/-- The code of a role (Table 13-6). -/
def roleCode : Role → Nat | .mixed => 0 | .prompt => 1 | .generate => 2 | .cache => 3

/-- SRV_PART's value (Table 13-6). -/
def srvPart (s : State) (n : Nat) : Nat :=
  let p := partOf s n
  pack [(17, p.quota), (15, 0), (17, (slotsOf s n).length), (2, roleCode p.role), (2, p.soInst), (11, 0), (64, p.stepLast),
        (12, p.stepHead), (20, p.treeNodes), (16, p.dlq.length), (16, p.dlqLost), (10, p.colBudget)]

/-- SRV_POOL's value (Table 14-6). -/
def srvPool (s : State) (n : Nat) : Nat :=
  let p := partOf s n
  let ps := poolsOf s n
  let free := (ps.map (poolFree s n)).sum
  let rsv := (ps.map (poolReserved s n)).sum
  let pre := (slotsOf s n).filter fun k => (slotOf s k).st == .preempted
  let swapFree := ((p.swapArea.map Prod.snd).getD 0 - p.swapUsed) / 2 ^ 20
  pack [(7, p.poolPage), (7, p.poolMeta), (18, 0), (32, (ps.map (poolLimit s n)).sum), (32, free - rsv), (32, rsv),
        (32, (p.pages.filter fun e => e.2.st != .free && isShared e.2).length), (16, pre.length),
        (16, (pre.filter fun k => (slotOf s k).recompute).length), (32, p.preemptions), (32, min swapFree (2 ^ 32 - 1))]

/-- The PART block. -/
def regPart (s : State) (x : Nat) : Option Reg :=
  match inArr x 0x40000 0x40 8 8, inArr x 0x40010 0x40 8 16, inArr x 0x41000 0x10 256 8 with
  | some n, _, _ => some ⟨0x40000 + n * 0x40, 8, partCfg s n⟩
  | none, some n, _ => some ⟨0x40010 + n * 0x40, 16, partAdm s n⟩
  | none, none, some i =>
    let c := ctxOf (partOf s (i / 32)) (i % 32)
    some ⟨0x41000 + i * 0x10, 8, pack [(10, c.slice), (3, (ctxState (partOf s (i / 32)) (i % 32)).code), (19, 0), (32, c.switches)]⟩
  | none, none, none => none

/-- The SRV block. -/
def regSrv (s : State) (x : Nat) : Option Reg :=
  match inArr x 0x50100 0x20 8 32, inArr x 0x50400 0x20 8 32 with
  | some n, _ => some ⟨0x50100 + n * 0x20, 32, srvPart s n⟩
  | none, some n => some ⟨0x50400 + n * 0x20, 32, srvPool s n⟩
  | none, none =>
    if 0x50000 ≤ x ∧ x < 0x50004 then
      let run := s.boot.st == .run
      let up := if run then maskOf 4 fun i => unitSt s ⟨.soInst, 16 + i, 0⟩ == .inService || unitSt s ⟨.soInst, 16 + i, 0⟩ == .suspect else 0
      let cores := if run then (liveCores s).length else 0
      some ⟨0x50000, 4, pack [(4, up), (6, cores), (17, (s.slots.filter fun e => e.2.st != .free).length)]⟩
    else none

/-- The code of a memory class. -/
def classCode : MemClass → Nat | .w => 0 | .s => 1 | .a => 2

/-- Blocks of a region withdrawn with mirror copies (R264). -/
def goneIn (s : State) (r : Region) : Nat :=
  ((s.mem.gone.filter fun g => decide (r.base * 2 ^ 19 ≤ g.1) && decide (g.1 < (r.base + r.size) * 2 ^ 19)).map Prod.snd).sum

/-- MEM_REGION's value (Table 10-9): WITHDRAWN counts ranges of the POOL and mirror copies, those in 2 MiB units rounded up
(notes/assumptions/51.md). -/
def memRegion (s : State) (r : Region) : Nat :=
  pack [(1, bit r.valid), (2, classCode r.cls), (1, bit r.spread), (4, r.die), (4, r.owner), (4, 0), (11, r.base), (5, 0),
        (12, r.size), (12, r.pool), (8, 0), (20, r.withdrawn + ceilDiv (goneIn s r) 1024)]

/-- Capacity in service in MiB: of each die in service 4 GiB × 4,096 / Bmax, 128 GiB at 128 buckets a channel (R265). -/
def effectiveMib (s : State) : Nat :=
  ((List.range 16).map fun d => if isFenced s (dieUnit d) then 0 else dieCapacity s d / 2 ^ 20).sum

/-- The MEM block. -/
def regMem (s : State) (x : Nat) : Option Reg :=
  let m := s.mem
  match inArr x 0x60100 8 16 8, inArr x 0x61000 16 256 16 with
  | some d, _ =>
    let fen := maskOf 32 fun c => isFenced s ⟨.channel, d, c⟩
    let mig := maskOf 32 fun c => m.migs.any fun g => g.src == d * 32 + c && g.running
    some ⟨0x60100 + d * 8, 8, pack [(32, fen), (32, mig)]⟩
  | none, some n => some ⟨0x61000 + n * 16, 16, memRegion s (regionOf s n)⟩
  | none, none =>
    if 0x60000 ≤ x ∧ x < 0x60004 then
      let ch := ((List.range 512).filter fun c => !isFenced s (chanUnit c)).length
      some ⟨0x60000, 4, pack [(10, ch), (1, bit (m.migs.any Migration.running)), (9, (validRegions s).length)]⟩
    else if 0x60008 ≤ x ∧ x < 0x60010 then
      let wd := ((tabKeys s.mem.regions).map fun n => (regionOf s n).withdrawn).sum * 2 + (s.mem.gone.map Prod.snd).sum / 512
      some ⟨0x60008, 8, pack [(32, effectiveMib s), (32, wd)]⟩
    else if 0x60010 ≤ x ∧ x < 0x60018 then
      let lines := ((validRegions s).map fun n => if (regionOf s n).cls == .a then 0 else backed s n / 64).sum
      let done := scrubbedLines s
      some ⟨0x60010, 8, pack [(16, m.passes), (8, if lines = 0 then 0 else min 255 (done * 256 / lines)), (8, 0), (16, m.lastPass)]⟩
    else if 0x60018 ≤ x ∧ x < 0x60020 then some ⟨0x60018, 8, pack [(24, m.ce), (16, m.ue), (16, m.aCrc)]⟩
    else none

/-- Code-table slot `k` of die `d`. -/
def codeSlotOf (s : State) (d k : Nat) : CodeSlot := tabGet s.cmp.slots (d * 16 + k) CodeSlot.init

/-- Step-program versions whose feed table on die `d` names a code-table slot (R280). -/
def slotVersions (s : State) (d k gen : Nat) : Nat :=
  (s.cmp.progs.filter fun g => !g.loading && g.img.feeds.any fun f => f.1 / 128 == d &&
    (feedList f.2).any fun x => x.codeSlot == k && x.codeGen == gen).length

/-- The die whose expanders encode the pages of pool region `n`: its own, or the first of the partition's dies for a
SPREAD pool (R287). -/
def sealDie (s : State) (p n : Nat) : Nat :=
  let r := regionOf s n
  if r.spread then (diesOf (partOf s p)).headD 0 else r.die

/-- Sealed and sealing pages encoded with a slot of die `d`, those swapped out among them (R280, R342). -/
def slotPages (s : State) (d k gen : Nat) : Nat :=
  ((List.range 8).map fun p =>
    let q := partOf s p
    let hit (g : Page) : Bool := (g.st == .sealed || g.st == .sealing) && !g.raw && g.code == k + 16 * gen
    (q.pages.filter fun e => hit e.2 && sealDie s p (e.1 / 2 ^ 32) == d).length +
      (q.swaps.filter fun r => hit r.page && r.die == d).length).sum

/-- Requests that bind a bundle version. -/
def bundleRefs (s : State) (b : BundleEnt) : Nat :=
  (s.slots.filter fun e => e.2.st != .free && e.2.st != .closing && e.2.part == b.part && e.2.ctx == b.ctx &&
    e.2.bundle == b.img.id && e.2.bver == b.img.version).length

/-- The CMP block. -/
def regCmp (s : State) (x : Nat) : Option Reg :=
  match inArr x 0x71000 8 256 8, inArr x 0x72000 16 32 16 with
  | some i, _ =>
    let c := codeSlotOf s (i / 16) (i % 16)
    some ⟨0x71000 + i * 8, 8, if !c.loaded then 0 else
      pack [(1, 1), (1, bit !c.trit), (2, 0), (4, c.gen), (16, slotQueued s (i / 16) (i % 16)), (8, slotVersions s (i / 16) (i % 16) c.gen),
            (32, slotPages s (i / 16) (i % 16) c.gen)]⟩
  | none, some n =>
    match tabGet s.cmp.bundles n none with
    | none => some ⟨0x72000 + n * 16, 16, 0⟩
    | some b =>
      let users := (s.cmp.bundles.filterMap Prod.snd).filter fun c => c.valid && (c.img.base.map Prod.fst) == some b.img.id
      let parts := if b.img.shared then maskOf 8 fun p => users.any fun c => c.part == p else 0
      some ⟨0x72000 + n * 16, 16, pack [(1, bit b.valid), (1, bit b.img.shared), (1, bit b.loading), (1, bit b.current),
        (1, bit b.mirrored), (3, 0), (4, if b.img.shared then 8 else b.part), (4, 0), (16, min 65535 (bundleRefs s b)),
        (32, b.img.id), (32, b.img.version), (8, parts)]⟩
  | none, none => none

/-! ### LNK, RAS, SEC, LOG, SIDE -/

/-- A virtual channel of a port. -/
def vcOf (p : LnkPort) (v : Nat) : PortVc := tabGet p.vcs v PortVc.init

/-- The LNK block (Tables 18-9 to 18-14). -/
def regLnk (s : State) (x : Nat) : Option Reg :=
  if 0x80000 ≤ x ∧ x < 0x86000 then
    let n := (x - 0x80000) / 0x400
    let y := (x - 0x80000) % 0x400
    let b := 0x80000 + n * 0x400
    let p := portOf s n
    if y < 8 then some ⟨b, 8, pack [(3, p.st.code), (4, if p.st == .up then p.width else 0), (8, p.lanesOk), (6, p.peerMod),
        (5, p.peerPort), (1, bit p.stopRx), (1, bit p.stopTx)]⟩
    else if y < 0xC then some ⟨b + 8, 4, 0⟩
    else if 0x10 ≤ y ∧ y < 0x20 then some ⟨b + 0x10, 16, pack [(32, p.ceSymbols), (32, p.retries), (16, p.llResets),
        (16, p.downs), (16, p.pktCrc), (16, p.quenchDrop)]⟩
    else if 0x20 ≤ y ∧ y < 0x40 then
      let v := vcOf p ((y - 0x20) / 8)
      some ⟨b + y / 8 * 8, 8, pack [(16, v.credL), (16, v.credH), (32, v.pkts)]⟩
    else none
  else if 0x88000 ≤ x ∧ x < 0x88008 then
    let l := s.lnk
    some ⟨0x88000, 8, pack [(6, l.modNum), (2, l.topo), (6, l.master), (1, bit (l.topo != 0 && l.master == l.modNum)),
      (7, l.modules), (10, 0), (32, l.groupId)]⟩
  else match inArr x 0x88100 8 64 8 with
    | some d =>
      let r := routeOf s d
      some ⟨0x88100 + d * 8, 8, pack [(24, r.primary), (24, r.alt), (6, r.via), (1, bit r.reachable), (1, bit r.onAlt)]⟩
    | none => none

/-- The RAS block (Tables 19-9 to 19-15). -/
def regRas (s : State) (x : Nat) : Option Reg :=
  match inArr x 0x90040 8 8 4, inArr x 0x90100 16 16 16 with
  | some k, _ =>
    let w := tabGet s.ras.windows k (3, 24)
    some ⟨0x90040 + k * 8, 4, pack [(8, w.1), (8, w.2)]⟩
  | none, some d =>
    some ⟨0x90100 + d * 16, 16, pack [(64, maskOf 64 fun t => isFenced s ⟨.tile, d, t⟩),
      (4, maskOf 4 fun e => isFenced s ⟨.expander, d, e⟩), (4, maskOf 4 fun e => linkFenced s d e), (1, bit (isFenced s (dieUnit d)))]⟩
  | none, none =>
    if 0x90000 ≤ x ∧ x < 0x90008 then
      let sus := (s.ras.units.filter fun u => u.st == .suspect || u.st == .testing).length
      some ⟨0x90000, 8, pack [(1, bit s.ras.alert), (1, bit !s.ras.repairs.isEmpty), (1, bit s.ras.test.isSome), (13, 0),
        (16, sus), (16, s.log.dropped), (16, s.ras.events)]⟩
    else if 0x90008 ≤ x ∧ x < 0x90010 then some ⟨0x90008, 8, s.log.errSeq⟩
    else if 0x90010 ≤ x ∧ x < 0x90014 then some ⟨0x90010, 4, pack [(3, s.ras.alertSev)]⟩
    else if 0x90018 ≤ x ∧ x < 0x90020 then some ⟨0x90018, 8, pack [(10, s.ras.nextTile), (6, 0), (16, s.ras.overdue.length), (32, s.ras.sessions)]⟩
    else if 0x90200 ≤ x ∧ x < 0x90208 then
      some ⟨0x90200, 8, pack [(32, maskOf 32 fun c => isFenced s (coreUnit c)), (4, maskOf 4 fun i => isFenced s ⟨.soInst, 16 + i, 0⟩)]⟩
    else if 0x90208 ≤ x ∧ x < 0x9020C then some ⟨0x90208, 4, 0⟩
    else none

/-- KEY_ID of the ACTIVE image, once the module runs (Table 21-6). -/
def activeKey (s : State) : Nat :=
  let f := s.boot.flash
  if s.boot.st == .run then polKey (if (selOr f).active = 0 then f.imgA else f.imgB) else 0

/-- The SEC block (Tables 21-6 to 21-9). -/
def regSec (s : State) (x : Nat) : Option Reg :=
  let c := s.sec
  match inArr x 0xA0100 4 64 4 with
  | some n => some ⟨0xA0100 + n * 4, 4, pack [(6, tabGet c.ctrs n 0)]⟩
  | none =>
    if 0xA0000 ≤ x ∧ x < 0xA0008 then some ⟨0xA0000, 8, pack [(1, bit c.debugLock), (1, bit c.rngOk), (1, bit c.aliasReady),
        (5, 0), (8, c.revoked), (3, activeKey s), (13, 0), (32, c.measGen)]⟩
    else if 0xA0010 ≤ x ∧ x < 0xA0014 then some ⟨0xA0010, 4, pack [(1, 0), (2, c.commitSt), (5, 0), (8, c.commitStatus)]⟩
    else if 0xA0018 ≤ x ∧ x < 0xA001C then some ⟨0xA0018, 4, pack [(4, 0), (2, c.revokeSt), (2, 0), (8, c.revokeStatus)]⟩
    else none

/-- The SRAM ledger entry LOG_LEDGER_DATA shows: among the newest 1,024, otherwise zero (R424). -/
def ledgerShown (s : State) : Nat :=
  let l := s.log
  if l.ledgerSel = 0 || l.ledgerSel + 1024 ≤ l.ledgerHead then 0
  else match l.ledger.find? fun e => e.seq == l.ledgerSel with
    | some e => leNat (ledgerBytes e)
    | none => 0

/-- The LOG block (Tables 17-12 to 17-15). -/
def regLog (s : State) (x : Nat) : Option Reg :=
  match inArr x 0xB0100 0x20 8 32 with
  | some n =>
    let j := journalOf s n
    let old := if j.head = 0 then 0 else j.head + 1 - min j.head (2 ^ 20)
    some ⟨0xB0100 + n * 0x20, 32, pack [(64, j.head), (64, old), (17, j.queue.length), (1, bit (decide (32768 < j.queue.length)))]⟩
  | none =>
    if 0xB0000 ≤ x ∧ x < 0xB0008 then some ⟨0xB0000, 8, s.log.ledgerHead⟩
    else if 0xB0008 ≤ x ∧ x < 0xB0010 then some ⟨0xB0008, 8, s.log.ledgerSel⟩
    else if 0xB0040 ≤ x ∧ x < 0xB0080 then some ⟨0xB0040, 64, ledgerShown s⟩
    else none

/-- Whether the module holds output that awaits a host (R537). -/
def holdsOutput (s : State) : Bool :=
  (List.range 8).any fun p =>
    let q := partOf s p
    q.valid && (cplWaiting s p || !q.dlq.isEmpty || !(ringOf s p 3).kept3.isEmpty || !(ringOf s p 4).kept4.isEmpty ||
      (slotsOf s p).any fun n => !(slotOf s n).hold.isEmpty)

/-- FAULT_N driven low (R537). -/
def faultOut (s : State) : Bool := s.boot.st == .recovery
---------------
> [Exercise requirements]
Beginning with the line holding "srvPool s n⟩" and ending with the line holding "let run := s.boot.st == .run", write out the stretch of material above exactly; add no further lines.

> [Answer space]
  | none, some n => some ⟨0x50400 + n * 0x20, 32, srvPool s n⟩
  | none, none =>
    if 0x50000 ≤ x ∧ x < 0x50004 then
      let run := s.boot.st == .run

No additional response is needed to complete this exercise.